→ **LISTED ENTRIES**:

-- ==== Sys2Proof/Machine/Step.lean ====
section
/-! DEFINITION. The step of the machine and the host's way to place an instruction before it. -/

namespace Sys2Proof.Machine

/-- One step. -/
def step (s : State) : Host.Outcome State Fault Refusal :=
  stepBy exec s

/-- The instruction whose bits are `w`, placed where the next step takes its operation. -/
def State.withFetchWord (s : State) (nbits w : Nat) : State :=
  placeWord s nbits w

end Sys2Proof.Machine
end

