/-! ## Faults -/

/-- R138, R161: a legal address with an illegal data presence faults with InvalidCombination before any event, with
chip-select untouched; every instruction. That no request stands after a fault is log 25. -/
def Obligations.IllegalCombinationFaults : Prop :=
  ∀ (i : Instr) (s : State), i.address.inRange = true → i.wf = false → s.phase = .idle →
    ∃ t, exec i s = .next t ∧ Faults .invalidCombination [] s.inputs s t ∧ t.cs = s.cs

/-- R162, R167: a slot of 10 or more faults with OutOfRangeAddress before any event, whatever the data; every
instruction. That no request stands after a fault is log 25. -/
def Obligations.OutOfRangeSlotFaults : Prop :=
  ∀ (i : Instr) (s : State), i.address.inRange = false → s.phase = .idle →
    ∃ t, exec i s = .next t ∧ Faults .outOfRangeAddress [] s.inputs s t ∧ t.cs = s.cs

/-- R148, R163, R166: in Idle, `req_cmd_sel` 6 or 7 faults with IllegalSelector whatever the address and data, and
`req_op` 2 or 3 with IllegalRequest, both before any event. That no request stands after a fault is log 25. -/
def Obligations.IllegalPortsFault : Prop :=
  ∀ (r : RequestPorts Config.slotW) (s : State) (rest : List Input), s.inputs = .request r :: rest → s.phase = .idle →
    (r.op = 0 → r.cmdSel = 6 ∨ r.cmdSel = 7 →
      ∃ t, step s = .next t ∧ Faults .illegalSelector [] rest s t ∧ t.cs = s.cs) ∧
    (r.op = 2 ∨ r.op = 3 → ∃ t, step s = .next t ∧ Faults .illegalRequest [] rest s t ∧ t.cs = s.cs)

/-- R135, R164: `set_resistance` with `full_scale` 0 faults with ScaleDivByZero before any event. That no request stands
after a fault is log 25. -/
def Obligations.ZeroFullScaleFaults : Prop :=
  ∀ (r : RequestPorts Config.slotW) (s : State) (rest : List Input), s.inputs = .request r :: rest → s.phase = .idle →
    r.op = 1 → s.fullScale = 0 →
    ∃ t, step s = .next t ∧ Faults .scaleDivByZero [] rest s t ∧ t.cs = s.cs

/-- R145, R169: any request during a transaction faults with IllegalRequest and leaves chip-select as it is, both at the
head of a step (of a transaction held before it) and within an instruction, at each point of its transaction (the points:
logs 5, 6, 28), where chip-select stays low; that the outstanding capability request is withdrawn is log 25. In Faulted a
request is sampled and has no effect (log 29; that the `done` strobe of the step before goes is log 20); before any construct
it is refused (log 30). -/
def Obligations.RequestsAreAcceptedOnlyInIdle : Prop :=
  (∀ (r : RequestPorts Config.slotW) (s : State) (rest : List Input), s.inputs = .request r :: rest →
    (s.phase = .asserted ∨ s.phase = .byteSent1 ∨ s.phase = .byteSent2 →
      ∃ t, step s = .next t ∧ Faults .illegalRequest [] rest s t ∧ t.cs = s.cs) ∧
    (s.phase = .faulted → ∃ t, step s = .next t ∧ t = { s with inputs := rest, resp := t.resp }) ∧
    (s.phase = .noHandle → step s = .refused .noHandle)) ∧
  ∀ (i : Instr) (m : MemoryAddress) (f : Frame) (r : RequestPorts Config.slotW) (s : State)
    (sampled rest : List Input) (events : List Event),
    resolveAddress i.address = .ok m → compose m i.command i.data = .ok f → s.phase = .idle →
    (sampled, events) ∈ transactionPoints f → s.inputs = sampled ++ .request r :: rest →
    ∃ t, exec i s = .next t ∧ Faults .illegalRequest events rest s t ∧ t.cs = 0
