-- ==== Sys2Proof/Tests/Slice0.lean ====
section
/-! SUPPORT. Tests: expected results from 95_test_vectors.md and from the encoding tables of 30_encoding.md, and one
witness for the hypotheses of each statement that has some. -/

namespace Sys2Proof.Tests

open Sys2Proof.Machine Sys2Proof.Safety

/-! ## Helpers -/

/-- A handle after construct 5000, 512, with inputs to come. -/
def idle (inputs : List Input) : State :=
  { State.reset with
    fullScale := 5000, nBits := 512, cs := 1, phase := .idle, trace := [.csHigh], inputs := inputs }

/-- A transaction (VW1, DECR) held at its first `Send`. -/
def held (inputs : List Input) : State :=
  { idle inputs with
    cs := 0, phase := .asserted, tx0 := 0x18, trace := [.csHigh, .csLow, .delayMs 1, .send 0x18],
    pending := some (.send 0x18) }

/-- CTRL after a fault with InvalidCombination. -/
def faulted (inputs : List Input) : State :=
  { idle inputs with phase := .faulted, faultCode := some .invalidCombination }

/-- No handle. -/
def unborn (inputs : List Input) : State :=
  { State.reset with inputs := inputs }

/-- The events a result appends to the one event of `idle`. -/
def eventsOf : Result → List Event
  | .next t => t.trace.drop 1
  | .fault _ => []
  | .refused _ => []

/-- Phase, fault code and response of a result. -/
def endOf : Result → Option (Phase × Option CtrlError × Option Response)
  | .next t => some (t.phase, t.faultCode, t.resp)
  | .fault _ => none
  | .refused _ => none

/-- The level of chip-select after a result. -/
def csOf : Result → Option (BitVec 1)
  | .next t => some t.cs
  | .fault _ => none
  | .refused _ => none

/-- The frame of a composition. -/
def frameOf : Except EncError Frame → Option (Byte × Option Byte)
  | .ok f => some (f.cmdByte, f.dataByte)
  | .error _ => none

/-- A decoded instruction. -/
def decoded : Except DecodeError Instr → Option Instr
  | .ok i => some i
  | .error _ => none

/-! ## WellFormed refuses each ill-formed term (R70) -/

theorem test_wf_refuses_slot_ten : (Instr.read (.dataEEPROM 10) none).wf = false := by decide
theorem test_wf_refuses_write_without_data : (Instr.write .volatileWiper0 none).wf = false := by decide
theorem test_wf_refuses_increment_with_data : (Instr.incr .volatileWiper0 (some 5)).wf = false := by decide
theorem test_wf_accepts_slot_nine : (Instr.write (.dataEEPROM 9) (some 0xFFFF)).wf = true := by decide

/-! ## Decoding: words written out from R68, ports from R92 and R113 -/

theorem test_decode_write : decoded (decodeWire 0b0010000101010101) = some (.write .nonVolatileWiper0 (some 0x155)) := by
  decide
theorem test_decode_incr : decoded (decodeWire 0b0001010000000000) = some (.incr .volatileWiper1 none) := by decide
theorem test_decode_decr : decoded (decodeWire 0b1010100000000000) = some (.decr (.dataEEPROM 5) none) := by decide
theorem test_decode_read : decoded (decodeWire 0b1000110000000000) = some (.read (.dataEEPROM 3) none) := by decide
theorem test_decode_diswl : decoded (decodeWire 0b1111000000000000) = some (.diswl .wiperLock none) := by decide
theorem test_decode_filler_not_zero : decoded (decodeWire 0b0000010000000001) = none := by decide
theorem test_decode_request_enwl :
    decoded (decodeRequest (⟨0, 2, 9, 4, false, 0xABCD, 7⟩ : RequestPorts Config.slotW)) =
      some (.enwl .nonVolatileWiper0 none) := by decide
theorem test_decode_request_write :
    decoded (decodeRequest (⟨0, 6, 3, 0, true, 0x2C3, 0⟩ : RequestPorts Config.slotW)) =
      some (.write (.dataEEPROM 3) (some 0x2C3)) := by decide
theorem test_decode_request_selector_seven :
    decoded (decodeRequest (⟨0, 0, 0, 7, true, 5, 0⟩ : RequestPorts Config.slotW)) = none := by decide
theorem test_decode_wire_other_position : decoded (decodeWireWith 0x10 0b1011000000000000) = some (.diswl (.dataEEPROM 6) none) := by
  decide

/-! ## ENC (95_test_vectors.md section 2) -/

theorem test_compose_write_masks : frameOf (compose .volatileWiper0 .write (some 0xFFFF)) = some (0x03, some 0xFF) := by
  decide
theorem test_compose_write_eeprom : frameOf (compose (.dataEEPROM 9) .write (some 0x2C3)) = some (0xE2, some 0xC3) := by
  decide
theorem test_compose_diswl : frameOf (compose .nonVolatileWiper0 .disableWiperLock none) = some (0x60, none) := by decide
theorem test_compose_diswl_other_position :
    frameOf (composeWith 0x10 (.dataEEPROM 6) .disableWiperLock none) = some (0xB0, none) := by decide
theorem test_enc_ports_slot_before_combination :
    (encPorts (⟨6, 10, 0, false, 0⟩ : EncPorts Config.slotW)).status = 2 := by decide
theorem test_enc_ports_write : encPorts (⟨6, 3, 0, true, 0x02C3⟩ : EncPorts Config.slotW) =
    ⟨0, 0x82, true, 0xC3⟩ := by decide

/-! ## Scaling (95_test_vectors.md section 3) -/

theorem test_scale_floor : scaleRaw 5000 512 4999 = 511 := by decide
theorem test_scale_largest_product : scaleRaw 65535 65535 65535 = 65535 := by decide

/-! ## Instructions (95_test_vectors.md sections 2 and 4) -/

theorem test_write_events :
    eventsOf (exec (.write .nonVolatileWiper0 (some 0x155)) (idle acknowledged)) = transactionEvents 0x21 0x55 := by decide
theorem test_incr_events :
    eventsOf (exec (.incr .volatileWiper0 none) (idle acknowledged)) = transactionEvents 0x04 0x00 := by decide
theorem test_incr_response :
    endOf (exec (.incr .volatileWiper0 none) (idle acknowledged)) = some (.idle, none, some ⟨0x04, none⟩) := by decide
theorem test_decr_transport_fails_second :
    eventsOf (exec (.decr .volatileWiper1 none) (idle [.answer .dlyDone, .answer .txAck, .answer .txErr])) =
      [.csLow, .delayMs 1, .send 0x18, .send 0x00] := by decide
theorem test_decr_transport_fails_end :
    endOf (exec (.decr .volatileWiper1 none) (idle [.answer .dlyDone, .answer .txErr])) =
      some (.faulted, some .transportFailure, none) := by decide
theorem test_read_events :
    eventsOf (exec (.read .status none) (idle acknowledged)) = transactionEvents 0x5C 0x00 := by decide
theorem test_enwl_events :
    eventsOf (exec (.enwl .nonVolatileWiper1 none) (idle acknowledged)) = transactionEvents 0x34 0x00 := by decide
theorem test_diswl_events :
    eventsOf (exec (.diswl .nonVolatileWiper0 none) (idle acknowledged)) = transactionEvents 0x60 0x00 := by decide
theorem test_write_without_data :
    endOf (exec (.write .volatileWiper0 none) (idle acknowledged)) = some (.faulted, some .invalidCombination, none) := by
  decide
theorem test_send_slot_sixteen :
    endOf (step (idle (lineInputs (.send (.read (.dataEEPROM 16) none))))) =
      some (.faulted, some .outOfRangeAddress, none) := by decide
theorem test_compose_slot_twenty_six : (encPorts (encRequest (.read (.dataEEPROM 26) none))).status = 2 := by decide
theorem test_step_other_position :
    eventsOf (stepWith 0x10 (idle (presented (.diswl (.dataEEPROM 6) none)))) = transactionEvents 0xB0 0x00 := by decide
theorem test_read_slot_ten :
    endOf (exec (.read (.dataEEPROM 10) none) (idle acknowledged)) = some (.faulted, some .outOfRangeAddress, none) := by
  decide
theorem test_diswl_held : csOf (exec (.diswl .wiperLock none) (idle [])) = some 0 := by decide

/-! ## Steps -/

theorem test_step_setres :
    eventsOf (step (idle (.request (setresRequest 6000) :: acknowledged))) = transactionEvents 0x02 0x00 := by decide
theorem test_step_request_while_held :
    csOf (step (held [.request (setresRequest 1)])) = some 0 := by decide
theorem test_request_within_instruction :
    endOf (exec (.decr .volatileWiper1 none) (idle [.answer .dlyDone, .request (setresRequest 1), .answer .txAck])) =
      some (.faulted, some .illegalRequest, none) := by decide
theorem test_construct_within_instruction :
    eventsOf (exec (.decr .volatileWiper1 none) (idle [.answer .dlyDone, .construct 7 8, .answer .txAck])) =
      [.csLow, .delayMs 1, .send 0x18, .csHigh] := by decide
theorem test_step_placed_word :
    endOf (step (State.reset.withFetchWord 16 0x0400)) = some (.idle, none, some ⟨0x04, none⟩) := by decide
theorem test_step_fault_ignores_setres :
    endOf (step (faulted [.request (setresRequest 100)])) = some (.faulted, some .invalidCombination, none) := by decide
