-- ==== Sys2Proof/Syntax.lean ====
section
/-! DEFINITION. The instruction set: one constructor per row of spec/opcode_table.json.
C-slot instructions carry the word's head (L, WK, WN of R75); A-slot instructions carry their
fields (R78, R87); the rows without an encoding are the steps of the other units, with the
operands that say where the step falls. -/
namespace Sys2Proof

/-- The head of a C-slot word (R75): L (bit 31), WK (30:27), WN (26:25). -/
structure CHead where
  ln : Bool
  wk : BitVec 4
  wn : BitVec 2
deriving DecidableEq, Repr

→ **TASK TO COMPLETE**:
If a line falls between the first line of the data above and the line holding "def Obligations.ZeroFullScaleFaults : Prop", inclusive, retype it exactly; retype no other line.

→ **RESPONSE TO THIS EXERCISE**:
-- ==== Sys2Proof/Machine/Step.lean ====
section
/-! DEFINITION. The step of the machine and the host's way to place an instruction before it. -/

namespace Sys2Proof.Machine

/-- One step. -/
def step (s : State) : Host.Outcome State Fault Refusal :=
  stepBy exec s

/-- The instruction whose bits are `w`, placed where the next step takes its operation. -/
def State.withFetchWord (s : State) (nbits w : Nat) : State :=
  placeWord s nbits w

end Sys2Proof.Machine
end

/-! ## Faults -/

/-- R138, R161: a legal address with an illegal data presence faults with InvalidCombination before any event, with
chip-select untouched; every instruction. That no request stands after a fault is log 25. -/
def Obligations.IllegalCombinationFaults : Prop :=
  ∀ (i : Instr) (s : State), i.address.inRange = true → i.wf = false → s.phase = .idle →
    ∃ t, exec i s = .next t ∧ Faults .invalidCombination [] s.inputs s t ∧ t.cs = s.cs

/-- R162, R167: a slot of 10 or more faults with OutOfRangeAddress before any event, whatever the data; every
instruction. That no request stands after a fault is log 25. -/
def Obligations.OutOfRangeSlotFaults : Prop :=
  ∀ (i : Instr) (s : State), i.address.inRange = false → s.phase = .idle →
    ∃ t, exec i s = .next t ∧ Faults .outOfRangeAddress [] s.inputs s t ∧ t.cs = s.cs

/-- R148, R163, R166: in Idle, `req_cmd_sel` 6 or 7 faults with IllegalSelector whatever the address and data, and
`req_op` 2 or 3 with IllegalRequest, both before any event. That no request stands after a fault is log 25. -/
def Obligations.IllegalPortsFault : Prop :=
  ∀ (r : RequestPorts Config.slotW) (s : State) (rest : List Input), s.inputs = .request r :: rest → s.phase = .idle →
    (r.op = 0 → r.cmdSel = 6 ∨ r.cmdSel = 7 →
      ∃ t, step s = .next t ∧ Faults .illegalSelector [] rest s t ∧ t.cs = s.cs) ∧
    (r.op = 2 ∨ r.op = 3 → ∃ t, step s = .next t ∧ Faults .illegalRequest [] rest s t ∧ t.cs = s.cs)

/-- R135, R164: `set_resistance` with `full_scale` 0 faults with ScaleDivByZero before any event. That no request stands
after a fault is log 25. -/
def Obligations.ZeroFullScaleFaults : Prop :=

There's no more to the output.